In practice the cost of doing multiple system calls means all but the laziest OS's provide some mechanism for processing escape sequences. This choice is analogous to the "little language" that appears in printf format specifiers (or FORTRAN FORMAT statements before them), where again a pure procedural interface is replaced by string processing.

5.2. Input

Keyboard input is more interesting, since we can't predict when the user will hit a key. On the IBM PC architecture the main keyboard is assigned IRQ 1, so we can use an interrupt handler to snarf keyboard input as it arrives. This is done by executing an inb operation on port 0x60, which will return a scan code which describes the position of the key that had something happened to it (either a key press or a key release). The scan code is not likely to be very useful to a user process, so we will probably want to do some translation. This gives us three steps in processing a keyboard event:

  1. Handling the interrupt. At minimum we need to save the incoming scan code somewhere.
  2. Translating the scan code to a more useful form. Many keyboard events we may be able to safely ignore (like releasing the E key). Some will require updating internal state that affects further translation (shift down/shift up). Some might even require doing some output operations to update the keyboard status (caps lock down—requires turning on or off the caps lock light). We may also want to give the user control over how this translation is done (a video game might want to know when the user releases the keep-jumping key).

  3. Delivering the result to any interested process or processes.

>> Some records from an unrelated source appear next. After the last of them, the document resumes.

-- ==== Sys2Proof/Machine/Xport.lean ====
section
/-!
DEFINITION. The Isavon transport (R395 to R397): frames of the stream to ingest, and credit.
-/
namespace Sys2Proof.Machine

/-- A port's page. -/
def pNET (n : Nat) : Page := ⟨.net, n⟩

/-- A port's own state. -/
def State.port (s : State) (n : Nat) : NetPort := s.net.getD n {}

/-- Word i of a transport frame, and its fields (R395). -/
def xWord (f : List Byte) (i : Nat) : Nat := leAt f (4 * i) 4
def xKind (f : List Byte) : Nat := bits (xWord f 0) 23 16
def xHandle (f : List Byte) : Nat := bits (xWord f 0) 3 0
def xOfs (f : List Byte) : Nat := xWord f 1 + 2 ^ 32 * bits (xWord f 2) 7 0
def xLen (f : List Byte) : Nat := bits (xWord f 3) 13 0
def xEnd (f : List Byte) : Nat := xWord f 5 + 2 ^ 32 * bits (xWord f 6) 7 0

/-- Reserved bits are 0, and the fields that a kind does not use (R395). -/
def xReserved (f : List Byte) : Bool :=
  bits (xWord f 0) 15 4 == 0 && bits (xWord f 2) 31 8 == 0 && bits (xWord f 3) 31 14 == 0 &&
  (if xKind f = 2 then bits (xWord f 6) 31 8 == 0 && bits (xWord f 7) 31 10 == 0 && bits (xWord f 7) 7 2 == 0 && xLen f == 0
   else xWord f 4 == 0 && xWord f 5 == 0 && xWord f 6 == 0 && xWord f 7 == 0)

/-- The lengths of R395, and agreement with the bytes of the frame, which Ethernet may have padded to 60. -/
def xLenOk (f : List Byte) : Bool :=
  let n := 36 + xLen f
  (if xKind f = 1 then xLen f % 4 == 0 && decide (4 ≤ xLen f) && decide (xLen f ≤ 8192)
   else if xKind f = 3 then xLen f == 0 && xOfs f == 0 else true) &&
  decide (n ≤ f.length) && (f.length == n || decide (f.length ≤ 46))

/-- A frame passes the checks of R396, in their order. -/
def xGood (f : List Byte) : Bool :=
  decide (36 ≤ f.length) && decide (36 + xLen f ≤ f.length) && leAt f (32 + xLen f) 4 == crc32c.of (f.take (32 + xLen f)) &&
  bits (xWord f 0) 31 24 == 1 && decide (1 ≤ xKind f) && decide (xKind f ≤ 3) && xReserved f && xLenOk f

/-- The delivery or repair that takes bytes: its source, its handle and its resume offset. -/
def State.openStreamOf (s : State) : Option (Nat × Nat × Nat) :=
  match s.ing.repair, s.ing.delivery with
  | some r, _ => some (r.source, r.handle, r.offset + r.buf.length)
  | none, some d => some (d.source, d.handle, d.resume)
  | none, none => none

/-- Free staging space in bytes (R120, R397): the buffers not occupied, less what the block being received has taken. -/
def State.stagingFree (s : State) : Nat :=
  match s.ing.repair, s.ing.delivery with
  | some r, _ => 262144 - r.buf.length
  | none, some d => (4 - (d.staged.length + d.freeing)) * 65536 - d.buf.length
  | none, none => 0

/-- A transport frame received on a port from a peer (R396). -/
def State.xportFrame (s : State) (n : Nat) (from_ : Peer) (f : List Byte) : State :=
  if !xGood f then (s.satInc (Reg.NET_CNT_2_XBAD n) 1).raise (pNET n) 6
  else if xKind f = 3 then s.modNet n fun p => { p with peer := some from_, owed := true }
  else if xKind f = 1 then
    let data := (f.drop 32).take (xLen f)
    let offer := s.ingestOffer (n + 1) (xHandle f) (xOfs f) data
    match s.openStreamOf with
    | some (src, h, resume) =>
      if src ≠ n + 1 ∨ h ≠ xHandle f ∨ resume ≠ xOfs f then offer
      else if (s.port n).lastEnd < xOfs f + xLen f then (s.satInc (Reg.NET_CNT_2_XCREDIT n) 1).raise (pNET n) 6
      else offer.modNet n fun p => { p with peer := some from_ }
    | none => offer
  else s

/-- The bytes of a CREDIT frame (R395, R397). -/
def creditFrame (handle ofs cseq end_ open_ repair stream : Nat) : List Byte :=
  let h := [0x01020000 + handle, ofs % 2 ^ 32, ofs / 2 ^ 32 % 256, 0, cseq, end_ % 2 ^ 32, end_ / 2 ^ 32 % 256,
    512 * repair + 256 * open_ + stream].flatMap (leBytes 4)
  h ++ leBytes 4 (crc32c.of h)

/-- Send a transport frame to a peer of port n: by its route, or to its Ethernet address (R389, R408). -/
def State.xportTo (s : State) (n : Nat) (p : Peer) (f : List Byte) : State :=
  if p.fabric then s.fabricSend 0x22 p.addr 16 f
  else s.etherSend n p.sub clCredit p.addr (s.rd (Reg.NET_ETYPE_XPORT n)) f

/-- The CREDIT frame of port n at this moment (R397). -/
def State.sendCredit (s : State) (n : Nat) : State :=
  match (s.port n).peer with
  | none => s
  | some p =>
    let resume := s.rd Reg.ING_IFS_RESUME_LO_RES_LO + 2 ^ 32 * s.rd Reg.ING_IFS_RESUME_HI_RES_HI
    let mine := match s.openStreamOf with | some (src, h, o) => if src = n + 1 then some (h, o) else none | none => none
    let ofs := match mine with | some (_, o) => o | none => resume
    let end_ := match mine with | some (_, o) => o + s.stagingFree | none => resume
    let cseq := ((s.port n).cseq + 1) % 2 ^ 32
    let f := creditFrame (match mine with | some (h, _) => h | none => 0) ofs cseq end_ (if mine.isSome then 1 else 0)
      (if mine.isSome && s.ing.repair.isSome then 1 else 0) (s.rd Reg.ING_IFS_STAT_STREAM)
    (s.modNet n fun q => { q with owed := false, cseq := cseq, lastEnd := end_ }).xportTo n p f

/-- CREDIT (R397): a REQ is answered, or the stream of an open delivery is granted more, as time and the buffers
require. -/
def execCredit (n : BitVec 1) (s : State) : Host.Outcome State Fault Refusal :=
  let n := n.toNat
  let mine := match s.openStreamOf with | some (src, _, _) => src == n + 1 | none => false
  done (if s.live (pNET n) && ((s.port n).owed || mine) then s.sendCredit n else s)

/-- REQ (R396): a transport frame of that kind arrives on a port from an Ethernet address. -/
def execReqFrame (n : BitVec 1) (sub : BitVec 2) (source : BitVec 48) (frame : List Byte) (s : State) :
    Host.Outcome State Fault Refusal :=
  done (if s.live (pNET n.toNat) && xKind frame == 3 then s.xportFrame n.toNat ⟨false, source.toNat, sub.toNat⟩ frame else s)

/-- DATA (R396). -/
def execDataFrame (n : BitVec 1) (sub : BitVec 2) (source : BitVec 48) (frame : List Byte) (s : State) :
    Host.Outcome State Fault Refusal :=
  done (if s.live (pNET n.toNat) && xKind frame == 1 then s.xportFrame n.toNat ⟨false, source.toNat, sub.toNat⟩ frame else s)

end Sys2Proof.Machine
end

The interesting part here is that we have a lot of options over where to do these operations. If our goal is to get out of the interrupt handler as fast as possible, we might want to just do step 1 there, sticking the incoming scan code into a ring buffer somewhere and returning immediately. The translation and delivery steps could then be handled by any of (a) a kernel thread that wakes up from time to time when the ring buffer is nonempty (semaphore!) and does translation (monolithic kernel approach); (b) a userspace daemon that does the same (microkernel approach); or (c) a standard library routine that uses an address space mapping that provides direct access to the raw scan code buffer (exokernel approach). The more distant we make the translation and delivery process from the core of the kernel, the more control we give the user (e.g., being able to substitute different translation schemes, being able to stuff fake keyboard events into the input stream, being able to build a fancy keyboard-dispatching daemon that sends all the vowels to process 1 and all the consonants to process 2—who knows?), but the more costs we impose. For keyboard input, the costs are likely to be pretty low no matter what we do, so a simple approach is probably best. This probably either involves providing raw untranslated input or doing translation at the kernel level, perhaps even in the interrupt handler (since it's not very expensive).

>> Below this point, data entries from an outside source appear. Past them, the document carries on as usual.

-- ==== Sys2Proof/Certificates/Slice0/Obligations.lean ====
section
/-!
DEFINITION. The statements for the provers.
-/
open Sys2Proof (Instr Agent Word Byte Crossing DmaResp)
open Sys2Proof.Machine

/-- For every command c, queue rest and state s, a step of s with c at the front of its queue answers what c does to s
with the rest as its queue. (02_common_register_model.md, 22_behaviour_summary.md) -/
def Obligations.StepRunsFrontCommand : Prop :=
  ∀ (c : Instr) (rest : List Instr) (s : State),
    step { s with pending := c :: rest } = exec c { s with pending := rest }

/-- With an empty queue, and the module powered and TIM out of reset, a step answers the state in which the raw
counter has counted one clock modulo 2^64 and the clocks since C0 are one more; with the power off or TIM in reset
nothing changes. That an idle step is one clock is the model's choice (log entry 1). (R378, R379) -/
def Obligations.EmptyQueueCountsOneClock : Prop :=
  ∀ s : State, s.pending = [] →
    (s.pwr.powered = true ∧ s.inReset pTIM = false →
      step s = .next { s with tim := { s.tim with c := (s.tim.c + 1) % 2 ^ 64, since := s.tim.since + 1 } }) ∧
    (s.pwr.powered = false ∨ s.inReset pTIM = true → step s = .next s)

/-- In every state, every command other than an HBM_READ or HBM_WRITE beyond 96 GiB answers a next state whose queue
is the queue it was given, in which everything already sent is still sent, earlier free values stay drawn, and the
permit switch has followed its gates; so a step with that command in front never stops the machine. (02_common_register_model.md, 22_behaviour_summary.md) -/
def Obligations.EveryOtherCommandCompletes : Prop :=
  ∀ (c : Instr) (rest : List Instr) (s : State), beyondHbm c = false →
    ∃ t, step { s with pending := c :: rest } = .next t ∧ t.pending = rest ∧ s.out <:+ t.out ∧ s.free ≤ t.free ∧
      t.permitSafe = true

/-- If a step from a state in which GLB_PERMIT.REQ is 1 only while every GATE bit is 0 answers a next state, then in
that state too REQ is 1 only while every GATE bit is 0. (R434, R435) -/
def Obligations.StepKeepsPermitSafe : Prop :=
  ∀ s t : State, s.permitSafe = true → step s = .next t → t.permitSafe = true

/-- In a state whose permit is safe, GLB_PERMIT.REQ = 1 implies: the life-cycle state is OPEN, custody is applied, the
permit supply is good, no power-fail warning is in force, no module reset is asserted, none of the pages GLB, MOT, ALC
and PAK is in RESET or RELEASING, and no page has a class A fault bit set. (R434, R452, R453) -/
def Obligations.PermitNeedsEveryGround : Prop :=
  ∀ s : State, s.permitSafe = true → s.rd Reg.GLB_PERMIT_REQ = 1 → s.permitGrounds

/-- If a step from a state whose register store lists strictly rising keys, and whose HBM lists strictly rising
addresses and no zero byte, answers a next state, the same holds of that state. The canonical forms are the model's
(log entry 2); the contents they stand for are the spec's. (R9, R322, R329) -/
def Obligations.StepKeepsStoresCanonical : Prop :=
  ∀ s t : State, s.canonical = true → step s = .next t → t.canonical = true

/-- If a step from a state with 16 layout handles, 512 travellers, 8 expanders, 80 lanes, 80 entries in each lane-map
page, 6 receivers, 4 HBM stacks, 32 DMA channels, 2 Ethernet ports, 2 firmware slots and 8 check units answers a next
state, that state has as many of each. (R118, R130, R137, R277, R299, R321, R463, R366) -/
def Obligations.StepKeepsNumbersOfThings : Prop :=
  ∀ s t : State, s.shaped → step s = .next t → t.shaped

/-- Right after a power-up reset the permit is safe, the stores are canonical, everything is there in the number the
spec gives, no command waits, nothing has been sent and HBM lists no byte; and for each of the 202 pages
PAGE_STATE.STATE is RESET (1), EVT_RAW, EVT_MASK, EVT_COUNT, FAULT_STAT, SCRATCH and PAGE_LOCK read 0, and ENABLE is 1
exactly in GLB, RCK, LCY, INK, TIM and HST. (R62, R67, R68, R428, R434) -/
def Obligations.ResetMeetsTheInvariants : Prop :=
  (State.reset.permitSafe = true ∧ State.reset.canonical = true ∧ State.reset.shaped ∧ State.reset.pending = [] ∧
    State.reset.out = [] ∧ State.reset.hbm = []) ∧
  ∀ p ∈ allPages, State.reset.pstate p = 1 ∧ State.reset.rd (Hdr.evtRaw p) = 0 ∧ State.reset.rd (Hdr.evtMask p) = 0 ∧
    State.reset.rd (Hdr.discards p) = 0 ∧ State.reset.rd (Hdr.raises p) = 0 ∧ State.reset.rd (Hdr.faultStat p) = 0 ∧
    State.reset.rd (Hdr.scratch p) = 0 ∧ State.reset.rd (Hdr.lock p) = 0 ∧
    State.reset.rd (Hdr.enable p) = if p.block ∈ [Block.glb, .rck, .lcy, .ink, .tim, .hst] then 1 else 0

/-- Every command leads from a state s to a state u in which every part outside the list its kind gives (HBM, free
values, output, pins, reckoning, motion, ingest, allocation, packer, array service, fabric, memory controller, ledger,
DMA, time base, Ethernet, innkeeper, check units, power) is as it was in s, and what it answers is u once the permit
switch has followed its gates. (02_common_register_model.md, 22_behaviour_summary.md, R435) -/
def Obligations.CommandsKeepOtherParts : Prop :=
  ∀ (c : Instr) (s : State), beyondHbm c = false →
    ∃ u : State, exec c s = .next u.settle ∧ ∀ k, k ∉ commandParts c → s.same u k

/-- When the permit switch follows its gates (R435), HBM, the free values, ingest, allocation, the memory controller,
the ledger, DMA, the time base, the innkeeper, the check units, the power state and the queue stay as they were; with
the request at 0, or every gate at 0, nothing changes at all; with the request at 1 and a gate at 1, REQ becomes 0 and
GLB EVT_RAW[4] is set. (R435, R319, R488, R269) -/
def Obligations.PermitSwitchChangesOnlyItsOwn : Prop :=
  ∀ s : State,
    (∀ k ∈ [Part.hbm, .free, .ing, .alc, .mem, .led, .dma, .tim, .ink, .chk, .pwr], s.same s.settle k) ∧
    s.settle.pending = s.pending ∧
    (s.rd Reg.GLB_PERMIT_REQ ≠ 1 ∨ s.gated = false → s.settle = s) ∧
    (s.rd Reg.GLB_PERMIT_REQ = 1 → s.gated = true → s.settle.rd Reg.GLB_PERMIT_REQ = 0 ∧ s.settle.evt pGLB 4 = true)

/-- In every state, EVT_RAW_CLEAR of any page by an agent that is heard completes, whatever the page's STATE: each of
the 32 bits afterwards is as it was where 0 was written and 0 where 1 was written, and nothing but this field changes
before the permit switch follows its gates. (R62, R67) -/
def Obligations.EventBitsClearWhereWritten : Prop :=
  ∀ (s : State) (ag : Agent) (p : Page) (v : Word), p.ok = true → s.hears ag = true →
    ∃ u : State, exec (.evtRawClear ag p v) s = .next u.settle ∧ s.onlyFields u [Hdr.evtRaw p] ∧
      ∀ b < 32, u.evt p b = (s.evt p b && !v.toNat.testBit b)

/-- In every state FAULT_STAT_CLEAR of any page by an agent that is heard completes: each of the 32 bits stays set
unless 1 was written to it and its cause is no longer present, CFG_CHECK (bit 31) always stays, and nothing but this
field changes. FAULT_INJ_ARM completes: FLIP and TARGET take the written values, ARM becomes 1 where 1 was written and
is unchanged where 0 was written (W1S), and nothing else changes. Which bits have a lasting cause is the model's
reading of the block chapters (log entry 41). (R68, R451) -/
def Obligations.FaultBitsClearOnlyWithoutCause : Prop :=
  ∀ (s : State) (ag : Agent) (p : Page) (v : Word), p.ok = true → s.hears ag = true →
    (∃ u : State, exec (.faultStatClear ag p v) s = .next u.settle ∧ s.onlyFields u [Hdr.faultStat p] ∧ u.fault p 31 = s.fault p 31 ∧
      ∀ b < 32, u.fault p b = (s.fault p b && !(v.toNat.testBit b && !s.faultCausePresent p b))) ∧
    (∃ u : State, exec (.faultInjArm ag p v) s = .next u.settle ∧
      s.onlyFields u [Hdr.injFlip p, Hdr.injTarget p, Hdr.injArm p] ∧ u.rd (Hdr.injFlip p) = v.toNat % 2 ^ 16 ∧
      u.rd (Hdr.injTarget p) = v.toNat / 2 ^ 16 % 2 ^ 8 ∧
      u.rd (Hdr.injArm p) = if v.toNat.testBit 31 then 1 else s.rd (Hdr.injArm p))

/-- In every state PAGE_LOCK_WRITE of any page by an agent that is heard completes: a write of LOCK = 0 while HOLD = 1
leaves LOCK as it was, every other write gives LOCK the written bit; HOLD becomes 1 where 1 was written and otherwise
stays; nothing else changes. (R65, R62) -/
def Obligations.PageLockHoldsUntilReset : Prop :=
  ∀ (s : State) (ag : Agent) (p : Page) (v : Word), p.ok = true → s.hears ag = true →
    ∃ u : State, exec (.pageLockWrite ag p v) s = .next u.settle ∧ s.onlyFields u [Hdr.lock p, Hdr.hold p] ∧
      u.rd (Hdr.lock p) = (if s.rd (Hdr.hold p) = 1 ∧ v.toNat % 2 = 0 then s.rd (Hdr.lock p) else v.toNat % 2) ∧
      u.rd (Hdr.hold p) = if v.toNat / 2 % 2 = 1 then 1 else s.rd (Hdr.hold p)

/-- In every state with HST out of reset, for an agent that is heard. EVT_MASK_WRITE gives EVT_MASK the written bits
that exist and, with OFF = 0 and the vector of NUM unmasked, sends one message for each mask bit that becomes 1 over
an EVT_RAW bit of 1; with the vector masked and at least one such bit it sets the vector's pending bit and sends
nothing; with OFF = 1 it sends nothing. EVT_ROUTE_WRITE gives NUM and OFF the written values and, if the page event is
asserted, OFF is written 0 and either NUM changes or OFF was 1, sends a message for the new vector if unmasked; it
sends nothing where neither NUM nor OFF changes. MSIX_VECTOR_UNMASK leaves the vector unmasked; if it was masked with
its pending bit set, one message is sent and that bit alone becomes 0, otherwise nothing is sent. Nothing but the
named fields and the pending words changes beside what is sent. (R55, R67, R71, R72) -/
def Obligations.MasksAndRoutesMakeMessages : Prop :=
  (∀ (s : State) (ag : Agent) (p : Page) (v : Word), p.ok = true → s.hears ag = true → s.inReset pHST = false →
    s.rd (Hdr.evtNum p) < 128 →
    (∃ u : State, exec (.evtMaskWrite ag p v) s = .next u.settle ∧ u = { s with regs := u.regs, out := u.out } ∧
      s.regsKept u (Hdr.evtMask p :: (List.range 4).map Reg.msixPend) ∧
      u.rd (Hdr.evtMask p) = v.toNat &&& p.block.evtMaskBits ∧
      (s.bit (Hdr.evtOff p) = true → u.out = s.out) ∧
      (s.bit (Hdr.evtOff p) = false → s.vectorMasked (s.rd (Hdr.evtNum p)) = false →
        u.out = List.replicate ((List.range 32).countP fun b =>
          (u.rd (Hdr.evtMask p)).testBit b && !(s.rd (Hdr.evtMask p)).testBit b && s.evt p b) (Output.msix (s.rd (Hdr.evtNum p))) ++ s.out) ∧
      (s.bit (Hdr.evtOff p) = false → s.vectorMasked (s.rd (Hdr.evtNum p)) = true → u.out = s.out ∧
        ((∃ b < 32, (u.rd (Hdr.evtMask p)).testBit b = true ∧ (s.rd (Hdr.evtMask p)).testBit b = false ∧ s.evt p b = true) →
          (u.rd (Reg.msixPend (s.rd (Hdr.evtNum p) / 32))).testBit (s.rd (Hdr.evtNum p) % 32) = true))) ∧
    (∃ u : State, exec (.evtRouteWrite ag p v) s = .next u.settle ∧ u = { s with regs := u.regs, out := u.out } ∧
      s.regsKept u ([Hdr.evtNum p, Hdr.evtOff p] ++ (List.range 4).map Reg.msixPend) ∧
      u.rd (Hdr.evtNum p) = v.toNat % 128 ∧ u.rd (Hdr.evtOff p) = v.toNat / 256 % 2 ∧
      (s.pageEvent p = true → v.toNat / 256 % 2 = 0 → v.toNat % 128 ≠ s.rd (Hdr.evtNum p) ∨ s.bit (Hdr.evtOff p) = true →
        s.vectorMasked (v.toNat % 128) = false → u.out = .msix (v.toNat % 128) :: s.out) ∧
      (v.toNat % 128 = s.rd (Hdr.evtNum p) → s.bit (Hdr.evtOff p) = false → u.out = s.out))) ∧
  (∀ (s : State) (ag : Agent) (vec : BitVec 7), s.hears ag = true → s.inReset pHST = false →
    ∃ u : State, exec (.msixVectorUnmask ag vec) s = .next u.settle ∧ u = { s with regs := u.regs, out := u.out } ∧
      s.regsKept u [Reg.msixWord vec.toNat 3, Reg.msixPend (vec.toNat / 32)] ∧ u.vectorMasked vec.toNat = false ∧
      (s.vectorMasked vec.toNat = true ∧ (s.rd (Reg.msixPend (vec.toNat / 32))).testBit (vec.toNat % 32) = true →
        u.out = .msix vec.toNat :: s.out ∧ ∀ b < 32, (u.rd (Reg.msixPend (vec.toNat / 32))).testBit b =
          (decide (b ≠ vec.toNat % 32) && (s.rd (Reg.msixPend (vec.toNat / 32))).testBit b)) ∧
      (s.vectorMasked vec.toNat = false ∨ (s.rd (Reg.msixPend (vec.toNat / 32))).testBit (vec.toNat % 32) = false → u.out = s.out))

/-- In every state and for each page and each event bit: an event whose bit is already set changes nothing. Otherwise
the bit becomes set and the others stay, RAISES counts one up and saturates at 0xFFFF, and no field but EVT_RAW,
RAISES and the pending words changes; nothing is sent if the mask bit is 0 or OFF is 1 or HST is in reset; and if the
mask bit is 1, OFF is 0, HST is out of reset and the vector is unmasked, one message for vector NUM is sent and the
pending words stay. (R67, R72) -/
def Obligations.RaisingAnEvent : Prop :=
  ∀ (s : State) (p : Page) (b : Nat), p.ok = true → b < 32 → s.rd (Hdr.evtNum p) < 128 →
    (s.evt p b = true → s.raise p b = s) ∧
    (s.evt p b = false →
      s.raise p b = { s with regs := (s.raise p b).regs, out := (s.raise p b).out } ∧ s.regsKept (s.raise p b) p.eventFields ∧
      (∀ c < 32, (s.raise p b).evt p c = (decide (c = b) || s.evt p c)) ∧
      (s.rd (Hdr.raises p) ≤ 0xFFFF → (s.raise p b).rd (Hdr.raises p) = min 0xFFFF (s.rd (Hdr.raises p) + 1)) ∧
      ((s.rd (Hdr.evtMask p)).testBit b = false ∨ s.bit (Hdr.evtOff p) = true ∨ s.inReset pHST = true →
        (s.raise p b).out = s.out) ∧
      ((s.rd (Hdr.evtMask p)).testBit b = true → s.bit (Hdr.evtOff p) = false → s.inReset pHST = false →
        s.vectorMasked (s.rd (Hdr.evtNum p)) = false →
        (s.raise p b).out = .msix (s.rd (Hdr.evtNum p)) :: s.out ∧
        ∀ i < 4, (s.raise p b).rd (Reg.msixPend i) = s.rd (Reg.msixPend i)))

/-- In every state and for each of the four pins: the module holds IRQ_N[p] low exactly if there is a device event n,
0 to 127, asserted, whose EN bit (bit 4j + 3 of GLB_IRQ_SEL_m, n = 8m + j) is 1 and whose PIN field (bits 4j + 1 to
4j) is p; and writing any word of the MSI-X table or of the pending-bit array changes no pin. The reset values of the
fields are 0 and their places are those of R74. (R74) -/
def Obligations.InterruptPinsFollowDeviceEvents : Prop :=
  (∀ n < 128, irqSel n = ⟨0x100 + 4 * (n / 8), 4 * (n % 8), 4, 0⟩) ∧
  ∀ (s : State) (p : Nat), p < 4 →
    (s.irqLow p = true ↔ ∃ n < 128, (s.rd (irqSel n)).testBit 3 = true ∧ s.rd (irqSel n) % 4 = p ∧ s.deviceEvent n = true) ∧
    ∀ (n w v : Nat), n < 128 → w < 4 → (s.wr (Reg.msixWord n w) v).irqLow p = s.irqLow p ∧
      (s.wr (Reg.msixPend w) v).irqLow p = s.irqLow p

We still have to decide how to get keystrokes to the user process. The choices here are eerily similar to the choices between programmed I/O (polling), interrupt-driven I/O, and DMA-based I/O at the kernel level:

  1. Provide a getchar system call that lets a user process wait for a key event. To implement this, we build a ring buffer in the kernel with an attached semaphore and have the user process (really its corresponding kernel thread) down (proberen) the semaphore when it wants a character. The process will wake up again (and extract the character from the ring buffer) when a character is available, because the interrupt handler or device driver upper half will up (verhogen) the semaphore when it adds a character to the buffer. We can also make a non-blocking version by allowing the process to peek at the buffer (presumably protected by a mutex) to see if there is anything there. The downside of this approach is that with the blocking version, the process can't do anything else while it is waiting (unless it has multiple threads) and with the non-blocking approach it wastes a lot of time checking for keypresses that haven't arrived yet.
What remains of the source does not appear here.